Write out again the entries from the first line to the line that includes "(s.complete e).params = s.params := rfl", keeping both of those lines.

*Collected data entries:*
****

-- ==== Sys2Proof/Laws/State.lean ====
section
/-! SUPPORT. What each named update of the state leaves in each field: one lemma a field, true by rfl. -/

namespace Sys2Proof.Machine

/-! ### `s.complete e` -/

@[simp] theorem complete_params (s : State) (e : ErrCode) : (s.complete e).params = s.params := rfl
@[simp] theorem complete_gen (s : State) (e : ErrCode) : (s.complete e).gen = s.gen := rfl
@[simp] theorem complete_timeout (s : State) (e : ErrCode) : (s.complete e).timeout = s.timeout := rfl
@[simp] theorem complete_cken (s : State) (e : ErrCode) : (s.complete e).cken = s.cken := rfl
@[simp] theorem complete_err (s : State) (e : ErrCode) : (s.complete e).err = e := rfl
@[simp] theorem complete_busy (s : State) (e : ErrCode) : (s.complete e).busy = false := rfl
@[simp] theorem complete_msgend (s : State) (e : ErrCode) : (s.complete e).msgend = s.msgend := rfl
@[simp] theorem complete_nak (s : State) (e : ErrCode) : (s.complete e).nak = s.nak := rfl
@[simp] theorem complete_cksum (s : State) (e : ErrCode) : (s.complete e).cksum = s.cksum := rfl
@[simp] theorem complete_lastck (s : State) (e : ErrCode) : (s.complete e).lastck = s.lastck := rfl
@[simp] theorem complete_frlen (s : State) (e : ErrCode) : (s.complete e).frlen = s.frlen := rfl
@[simp] theorem complete_rxlen (s : State) (e : ErrCode) : (s.complete e).rxlen = s.rxlen := rfl
@[simp] theorem complete_rxsize (s : State) (e : ErrCode) : (s.complete e).rxsize = s.rxsize := rfl
@[simp] theorem complete_rxck (s : State) (e : ErrCode) : (s.complete e).rxck = s.rxck := rfl
@[simp] theorem complete_ackcode (s : State) (e : ErrCode) : (s.complete e).ackcode = s.ackcode := rfl
@[simp] theorem complete_ackck (s : State) (e : ErrCode) : (s.complete e).ackck = s.ackck := rfl
@[simp] theorem complete_elapsed (s : State) (e : ErrCode) : (s.complete e).elapsed = s.elapsed := rfl
@[simp] theorem complete_phase (s : State) (e : ErrCode) : (s.complete e).phase = .idle := rfl
@[simp] theorem complete_mem (s : State) (e : ErrCode) : (s.complete e).mem = s.mem := rfl
@[simp] theorem complete_cmd (s : State) (e : ErrCode) : (s.complete e).cmd = none := rfl
@[simp] theorem complete_rx (s : State) (e : ErrCode) : (s.complete e).rx = none := rfl
@[simp] theorem complete_inputs (s : State) (e : ErrCode) : (s.complete e).inputs = s.inputs := rfl
@[simp] theorem complete_drawn (s : State) (e : ErrCode) : (s.complete e).drawn = s.drawn := rfl
@[simp] theorem complete_epoch (s : State) (e : ErrCode) : (s.complete e).epoch = s.epoch + 1 := rfl
@[simp] theorem complete_draws (s : State) (e : ErrCode) : (s.complete e).draws = s.draws := rfl
@[simp] theorem complete_hostData (s : State) (e : ErrCode) : (s.complete e).hostData = s.hostData := rfl
@[simp] theorem complete_history (s : State) (e : ErrCode) : (s.complete e).history = s.history := rfl

/-! ### `s.note e` -/

@[simp] theorem note_params (s : State) (e : Event) : (s.note e).params = s.params := rfl
@[simp] theorem note_gen (s : State) (e : Event) : (s.note e).gen = s.gen := rfl
@[simp] theorem note_timeout (s : State) (e : Event) : (s.note e).timeout = s.timeout := rfl
@[simp] theorem note_cken (s : State) (e : Event) : (s.note e).cken = s.cken := rfl
@[simp] theorem note_err (s : State) (e : Event) : (s.note e).err = s.err := rfl
@[simp] theorem note_busy (s : State) (e : Event) : (s.note e).busy = s.busy := rfl
@[simp] theorem note_msgend (s : State) (e : Event) : (s.note e).msgend = s.msgend := rfl
@[simp] theorem note_nak (s : State) (e : Event) : (s.note e).nak = s.nak := rfl
@[simp] theorem note_cksum (s : State) (e : Event) : (s.note e).cksum = s.cksum := rfl
@[simp] theorem note_lastck (s : State) (e : Event) : (s.note e).lastck = s.lastck := rfl
@[simp] theorem note_frlen (s : State) (e : Event) : (s.note e).frlen = s.frlen := rfl
@[simp] theorem note_rxlen (s : State) (e : Event) : (s.note e).rxlen = s.rxlen := rfl
@[simp] theorem note_rxsize (s : State) (e : Event) : (s.note e).rxsize = s.rxsize := rfl
@[simp] theorem note_rxck (s : State) (e : Event) : (s.note e).rxck = s.rxck := rfl
@[simp] theorem note_ackcode (s : State) (e : Event) : (s.note e).ackcode = s.ackcode := rfl
@[simp] theorem note_ackck (s : State) (e : Event) : (s.note e).ackck = s.ackck := rfl
@[simp] theorem note_elapsed (s : State) (e : Event) : (s.note e).elapsed = s.elapsed := rfl
@[simp] theorem note_phase (s : State) (e : Event) : (s.note e).phase = s.phase := rfl
@[simp] theorem note_mem (s : State) (e : Event) : (s.note e).mem = s.mem := rfl
@[simp] theorem note_cmd (s : State) (e : Event) : (s.note e).cmd = s.cmd := rfl
@[simp] theorem note_rx (s : State) (e : Event) : (s.note e).rx = s.rx := rfl
@[simp] theorem note_inputs (s : State) (e : Event) : (s.note e).inputs = s.inputs := rfl
@[simp] theorem note_drawn (s : State) (e : Event) : (s.note e).drawn = s.drawn := rfl
@[simp] theorem note_epoch (s : State) (e : Event) : (s.note e).epoch = s.epoch := rfl
@[simp] theorem note_draws (s : State) (e : Event) : (s.note e).draws = s.draws := rfl
@[simp] theorem note_hostData (s : State) (e : Event) : (s.note e).hostData = s.hostData := rfl
@[simp] theorem note_history (s : State) (e : Event) : (s.note e).history = e :: s.history := rfl
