/-- Settles O52: the flag a captured command clears shows 0, and one captured word clears at most one flag. -/
theorem statusWhileStarting : Obligations.StatusWhileStarting := by
  intro s w hb hw
  have hshown := statusWord_toNat_shown s
  simp only [hb, Bool.toNat_true] at hshown
  refine ⟨_, hostAccess_load_status s, rfl, fun n hd hn => ?_, fun hd hgen hck => ?_, fun hother => ?_⟩
  · have hdecode : startingDecode s = true := (startingDecode_iff hw).mpr ⟨n, hd, hn⟩
    have hrxack : startingRxack s = false := by
      simp [Bool.eq_false_iff, startingRxack_iff hw, hd]
    simpa [hdecode, hrxack] using hshown
  · have hdecode : startingDecode s = false := by
      simp [Bool.eq_false_iff, startingDecode_iff hw, hd]
    have hrxack : startingRxack s = true := (startingRxack_iff hw).mpr ⟨hd, hgen, hck⟩
    simpa [hdecode, hrxack] using hshown
  · have hflags : startingDecode s = false ∧ startingRxack s = false := by
      simp only [Bool.eq_false_iff, Ne, startingDecode_iff hw, startingRxack_iff hw]
      rcases hother with ⟨e, hd⟩ | ⟨n, hd, hlong⟩ | ⟨hd, hstops⟩ | ⟨i, hd, hdecode, hrxack⟩
      · simp [hd]
      · simpa [hd] using hlong
      · simp only [hd]
        exact ⟨nofun, fun ⟨_, hgen, hck⟩ => hstops.elim hgen hck⟩
      · simp [hd, hdecode, hrxack]
    simpa [hflags] using hshown

end Sys2Proof.Machine
end

section
/-! The fields of a received frame (30_encoding.md R107). -/

namespace Sys2Proof.Machine

/-- The first byte on the wire is the low one (20_memory.md R67). -/
theorem wire16_toNat (x y : Byte) : (wire16 x y).toNat = x.toNat + 256 * y.toNat := by
  rw [wire16_eq, toNat_append_eq_add]
  omega

/-- Settles O14: a gen-1 field is its byte, a field of the later generations is `wire16` of its two bytes. -/
theorem fieldAssembly : Obligations.FieldAssembly := by
  intro x y more
  have hbyte : (x.setWidth 16).toNat = x.toNat := BitVec.toNat_setWidth_of_le (by decide)
  exact ⟨hbyte, wire16_toNat x y, wire16_toNat x y, wire16_toNat x y⟩

end Sys2Proof.Machine
end

section
/-! The writers of the buffers (20_memory.md R62). -/

namespace Sys2Proof.Machine

/-- A host store that changes a byte writes it, and only buffer bytes are written (20_memory.md R61, R63). -/
theorem storeRange_changes {p : Params} {m : Memory} {a c : Nat} {bs : List Byte}
    (h : Memory.read (storeRange p m a bs) c ≠ Memory.read m c) :
    a ≤ c ∧ c < a + bs.length ∧ isBufferByte p c = true := by
  have hin : a ≤ c ∧ c < a + bs.length := by
    by_contra hout
    exact h (read_storeRange_outside p m a c bs hout)
  obtain ⟨k, rfl⟩ := Nat.exists_eq_add_of_le hin.1
  refine ⟨hin.1, hin.2, ?_⟩
  by_contra hno
  rw [read_storeRange_inside p m a k bs (by omega), if_neg hno] at h
  exact h rfl

/-- A host access that changes a byte is a store of an idle FCB to that buffer byte. -/
theorem hostAccess_changes {s t : State} {acc : Access} {a : Nat} (ht : hostAccess s acc = .next t)
    (h : Memory.read t.mem a ≠ Memory.read s.mem a) :
    ∃ width addr v, acc = .store width addr v ∧ addr.toNat ≤ a ∧ a < addr.toNat + width ∧
      isBufferByte s.params a = true ∧ s.busy = false := by
  rcases hostAccess_cases ht with ⟨_, _, -, he⟩ | ⟨_, _, _, -, -, -, rfl⟩ | ⟨_, _, _, -, rfl⟩ |
    ⟨width, addr, v, rfl, -, -, hidle, rfl⟩
  · rw [he] at h; exact absurd rfl h
  · exact absurd rfl h
  · exact absurd rfl h
  · obtain ⟨hle, hlt, hbuf⟩ := storeRange_changes h
    rw [storeBytes_length] at hlt
    refine ⟨width, addr, v, rfl, hle, hlt, hbuf, hidle.resolve_right fun huntouched => ?_⟩
    have hmem := storeRange_untouched (m := s.mem) (bs := storeBytes width v)
      (by simpa using touchesBuffer_eq_false.mp huntouched)
    exact h (congrArg (fun m => Memory.read m a) hmem)

/-- ENCODE writes only its frame (41_codec.md R141). -/
theorem execEncode_changes {size : Half} {s t : State} {a : Nat} (ht : execEncode size s = .next t)
    (h : Memory.read t.mem a ≠ Memory.read s.mem a) :
    0x2000 ≤ a ∧ a < 0x2000 + frameLen s.gen size.toNat := by
  rcases execEncode_cases size s with ⟨-, he⟩ | ⟨-, -, he⟩ | ⟨body, -, hread, he⟩ <;> cases he.symm.trans ht
  · exact absurd rfl h
  · by_contra hout
    have hlen := frameBytes_length s.params s.gen size body ((bufRange_eq_some ..).mp hread).1
    exact h (read_putBuf_outside s .frame 0 a _ (by simpa [hlen, Buf.base] using hout))

/-- Where a SEEK or BODY phase begins or goes on, only RXBUF changes. -/
theorem receiving_changes {s t : State} {a : Nat} (hinv : s.Inv) (ht : step s = .next t)
    (hmove : interrupts (nextMove s) = false)
    (hcause : begins s .seek ∨ begins s .rdbody ∨ begins s .recv ∨ running s [.seek, .body])
    (h : Memory.read t.mem a ≠ Memory.read s.mem a) : 0x3000 ≤ a ∧ a < 0x3000 + s.params.bufBytes := by
  obtain ⟨hmem, -, -, hfits, -⟩ := receiveFrame s t hinv ht hmove hcause
  have hin : 0x3000 ≤ a ∧ a < 0x3000 + t.rxlen.toNat := by
    by_contra hout
    exact h (hmem a hout)
  omega

/-- Settles O44: of the five cases of a step, only the host's store, ENCODE and the SEEK and BODY phases reach a
buffer. -/
theorem buffersWrittenOnlyByTheirWriters : Obligations.BuffersWrittenOnlyByTheirWriters := by
  intro s t a hinv ht hreset h
  have hreceives := fun hmove hcause => And.intro hcause (receiving_changes hinv ht hmove hcause h)
  have hkept : ∀ {P : Prop}, t.mem = s.mem → P := fun hmem => absurd (by rw [hmem]) h
  cases step_stepCase ht hreset with
  | unseen is drawn he => exact hkept (congrArg State.mem he :)
  | host acc is drawn hmove hacc =>
    obtain ⟨width, addr, v, rfl, hbyte⟩ := hostAccess_changes hacc h
    exact .inl ⟨width, addr, v, hmove, hbyte⟩
  | illegal w is drawn hmove hw he => exact hkept (congrArg State.mem he :)
  | begins i is drawn hb hexec =>
    have hframe := exec_frame (begins_starting hinv hb is drawn) hexec
    have hmove : interrupts (nextMove s) = false := by rw [hb.1]; rfl
    cases i with
    | encode size => exact .inr (.inl ⟨size, hb, (execEncode_changes hexec h :)⟩)
    | seek => exact .inr <| .inr <| hreceives hmove (.inl hb)
    | rdbody => exact .inr <| .inr <| hreceives hmove (.inr (.inl hb))
    | recv => exact .inr <| .inr <| hreceives hmove (.inr (.inr (.inl hb)))
    | _ => exact hkept (congrArg State.mem hframe :)
  | runs r is later drawn hmove hr hrun =>
    rcases running_phase hinv hr with ⟨hack, -⟩ | ⟨-, hrunning⟩
    · have hinv' := Inv_env hinv later drawn s.draws s.hostData s.history
      exact hkept (congrArg State.mem (runRx_receivesAck is hinv' hack hrun).1.frame :)
    · exact .inr <| .inr <| hreceives hmove (.inr (.inr (.inr hrunning)))

end Sys2Proof.Machine
end

section
/-! The encodings (30_encoding.md R90 to R94): the decoder and the encoder are inverse on the legal words, every other
word is illegal, and the frame lengths (R104). -/

namespace Sys2Proof.Machine

/-! ### What a word decodes to -/

theorem noOperand_eq_ok {arg : Arg} {i j : Instr} (h : noOperand arg i = .ok j) : j = i ∧ arg = 0 := by
  unfold noOperand at h
  split at h
  · cases h; exact ⟨rfl, ‹_›⟩
  · cases h

/-- An opcode's operands put together hold the opcode and all of ARG (30_encoding.md R91, R92). -/
theorem op_arg_of_assemble {op : Op} {arg : Arg} {i : Instr} (h : assemble op arg = .ok i) :
    i.op = op ∧ i.arg = arg := by
  cases op with
  | setgen => cases h; exact ⟨rfl, rfl⟩
  | settmo => cases h; exact ⟨rfl, rfl⟩
  | setck => cases h; exact ⟨rfl, rfl⟩
  | cksum =>
    simp only [assemble] at h
    split at h <;> cases h
    exact ⟨rfl, cksumArg_of_fields ‹_›⟩
  | encode =>
    simp only [assemble] at h
    split at h <;> cases h
    exact ⟨rfl, halfArg_of_fields ‹_›⟩
  | decode =>
    simp only [assemble] at h
    split at h <;> cases h
    exact ⟨rfl, halfArg_of_fields ‹_›⟩
  | _ => obtain ⟨rfl, rfl⟩ := noOperand_eq_ok h; exact ⟨rfl, rfl⟩

/-- A word that decodes is the encoding of what it decodes to (30_encoding.md R90). -/
theorem encode_of_decode {w : Word} {i : Instr} (h : decode w = .ok i) : encode i = w := by
  unfold decode at h
  split at h
  · cases h
  · rename_i op hop
    obtain ⟨hiop, hiarg⟩ := op_arg_of_assemble h
    rw [encode, hiop, hiarg, ← opOfCode_eq_some hop, append_fields]

/-! ### The verdict on a word -/

/-- A word is legal exactly when it is the encoding of a legal command, and then it is that command. -/
theorem classify_eq_ok {w : Word} {i : Instr} : classify w = .ok i ↔ i.wellFormed = true ∧ encode i = w := by
  constructor
  · intro h
    unfold classify at h
    split at h
    · cases h
    · rename_i j hj
      split at h <;> cases h
      exact ⟨‹_›, encode_of_decode hj⟩
  · rintro ⟨hwf, rfl⟩
    simp only [classify, decode_encode_eq, hwf, if_true]

/-- Settles O1: `decode_encode_eq` for the decoder, and R94's verdict is the decoder's on a legal command. -/
theorem decodeEncodeRoundTrip : Obligations.DecodeEncodeRoundTrip :=
  fun i hwf => ⟨decode_encode_eq i, classify_eq_ok.mpr ⟨hwf, rfl⟩⟩

theorem mem_assignedOpcodes {c : Byte} : c ∈ assignedOpcodes ↔ ∃ op : Op, c = op.code := by
  constructor
  · intro h
    simp only [assignedOpcodes, List.mem_cons, List.not_mem_nil, or_false] at h
    rcases h with h | h | h | h | h | h | h | h | h | h | h
    exacts [⟨.nop, h⟩, ⟨.setgen, h⟩, ⟨.settmo, h⟩, ⟨.setck, h⟩, ⟨.cksum, h⟩, ⟨.encode, h⟩, ⟨.decode, h⟩,
      ⟨.seek, h⟩, ⟨.rdbody, h⟩, ⟨.recv, h⟩, ⟨.rxack, h⟩]
  · rintro ⟨op, rfl⟩
    cases op <;> decide

/-- A word with an unassigned opcode is illegal (30_encoding.md R94). -/
theorem classify_unassigned {w : Word} (h : opField w ∉ assignedOpcodes) :
    classify w = .error (.unassignedOpcode (opField w)) := by
  have hnone : opOfCode (opField w) = none := by
    cases hop : opOfCode (opField w) with
    | none => rfl
    | some op => exact absurd (mem_assignedOpcodes.mpr ⟨op, opOfCode_eq_some hop⟩) h
  simp only [classify, decode, hnone]

/-- ARG makes a word with this opcode illegal: a reserved bit is set, or the operand is out of range
(30_encoding.md R93). -/
def badArg : Op → Arg → Prop
  | .nop, arg => arg ≠ 0
  | .setgen, arg => ¬ (1 ≤ arg.toNat ∧ arg.toNat ≤ 3)
  | .settmo, _ => False
  | .setck, arg => 1 < arg.toNat
  | .cksum, arg => arg.extractLsb' 17 7 ≠ 0
  | .encode, arg => arg.extractLsb' 16 8 ≠ 0
  | .decode, arg => arg.extractLsb' 16 8 ≠ 0
  | .seek, arg => arg ≠ 0
  | .rdbody, arg => arg ≠ 0
  | .recv, arg => arg ≠ 0
  | .rxack, arg => arg ≠ 0

/-- With an assigned opcode, R93's list comes down to that opcode's own condition on ARG. -/
theorem badWord_iff_badArg {w : Word} {op : Op} (h : opField w = op.code) :
    badWord w ↔ badArg op (argField w) := by
  unfold badWord
  rw [h]
  cases op <;> simp [Op.code, assignedOpcodes, badArg]

/-- The encoder sets no reserved bit, and a legal operand is in range. -/
theorem not_badArg_of_wellFormed {i : Instr} (hwf : i.wellFormed = true) : ¬ badArg i.op i.arg := by
  cases i with
  | setgen gen => exact fun h => h (of_decide_eq_true hwf)
  | setck en => exact Nat.not_lt.mpr (of_decide_eq_true hwf)
  | cksum sel n => exact fun h => h (cksumArg_fields sel n).2.2
  | encode size => exact fun h => h (halfArg_fields size).2
  | decode n => exact fun h => h (halfArg_fields n).2
  | settmo ms => exact id
  | _ => exact fun h => h rfl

****

*RESPONSE FOR THIS EXERCISE:*
-- ==== Sys2Proof/Laws/State.lean ====
section
/-! SUPPORT. What each named update of the state leaves in each field: one lemma a field, true by rfl. -/

namespace Sys2Proof.Machine

/-! ### `s.complete e` -/

@[simp] theorem complete_params (s : State) (e : ErrCode) : (s.complete e).params = s.params := rfl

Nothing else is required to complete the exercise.